Пришаркал Вдовин, почесал полуголый, с редкими кудельками растительности затылок, поглядел на Костылева вприщур, и тот уловил в его быстром трезвом взгляде что-то причастное к обману и одновременно нежное, неожиданно мягкое, полное надежды.
— Не-а, — подув в нос, сказал Вдовин, сдвинул шапку на нос, зыркнул лукаво. — Я лучше не сумею.
Старенков запустил руку в бороду, ожесточенно потрепал ее. Смятение, потерянность, жалость крылись в этом ожесточении.
— Па-анятно. Слушай, Вань, а техбез ты знаешь?
— Технику безопасности?
— Ее, грешную.
— Спрашивай.
— Что должен сделать подводный сварщик перед началом работ?
— Должен детально изучить место, вернее, кусок реки, где ему придется варить. Если скорость течения больше одного метра в секунду, то это место надо оградить щитами.
— М-да. Вот тебе и се лави. Точно. Давай-ка пункт второй. Что делает сварщик, если на поверхности воды разлит бензин, керосин, нефть? Словом, что-нибудь этакое, что от одной спички пыхнуть может?
— Побойся бога, сейчас же лед.
— Твое дело — отвечать.
— Нечего делать. Должен нырнуть в воду, перекрестившись, а резак зажигать только под водой, на глубине.
— Ладно. Готовьсь! — проговорил Старенков, направился к дощатому командирскому сарайчику, напрямую, в обход тропки.
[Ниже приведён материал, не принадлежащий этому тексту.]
-- ==== Sys2Proof/Machine/Memory.lean ====
section
/-! DEFINITION. The block buffer `BUF` as a memory: positions 0 to 63, one byte each (20_memory.md R50).

It is a list of (position, byte) pairs with rising positions. A position that is not listed has NO VALUE: the
spec gives `BUF` none after reset and suggests this treatment (R35, R58; 93_implementation_defined.md U4;
log entry 5). Since every byte differs from "no value", a written position is always listed. -/

namespace Sys2Proof.Machine

/-- The contents of the block buffer. -/
abbrev Memory := List Host.Cell

/-- The size of the only address space (R50). -/
def bufSize : Nat := 64

/-- The byte at a position, or `none` where nothing has been written. -/
def Memory.read : Memory → Nat → Option Byte
  | [], _ => none
  | (p, v) :: m, a => if p = a then some v else Memory.read m a

/-- Write the byte at a position, keeping the list in order. -/
def Memory.write : Memory → Nat → Byte → Memory
  | [], a, v => [(a, v)]
  | (p, u) :: m, a, v =>
    if a < p then (a, v) :: (p, u) :: m
    else if a = p then (a, v) :: m
    else (p, u) :: Memory.write m a v

/-- The positions of `m` rise strictly, from at least `lo` on, and all lie in the address space. -/
def Memory.wfFrom : Nat → Memory → Bool
  | _, [] => true
  | lo, (p, _) :: m => decide (lo ≤ p) && decide (p < bufSize) && Memory.wfFrom (p + 1) m

/-- The canonical form: positions strictly rising and below 64. -/
def Memory.wf (m : Memory) : Bool :=
  Memory.wfFrom 0 m

end Sys2Proof.Machine
end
Плечи его были опущены, спина трудно напряжена, ноги оскользались в вязком сочащемся снегу. Дважды он чуть не упал, но продолжал упрямо продираться по крутизне, не оглядываясь, двигаясь медленно и тяжело.
Костылев ступил на мокрую, размочаленную обшивку дюкера, боком сдвинулся по ней, волоча за собой шланги, всхлипывая и морщась от дрожи в ногах, ощущая неприятную запотелость груди под толстым колючим свитером, сковывающую тяжесть водолазного комбинезона, прилипшую к животу огрузность свинцовых медалей — специальных утяжелителей, без которых водолаз всплывет наверх, как яичная скорлупка. Он посмотрел сквозь туманно отмокревшее стекло шлема на берег, на длинную шеренгу людей, безмолвно жестикулирующую, открывающую рты, и его неприятно поразила замороженность звуков — до него не доходило ничто, кроме хрипа собственного дыхания.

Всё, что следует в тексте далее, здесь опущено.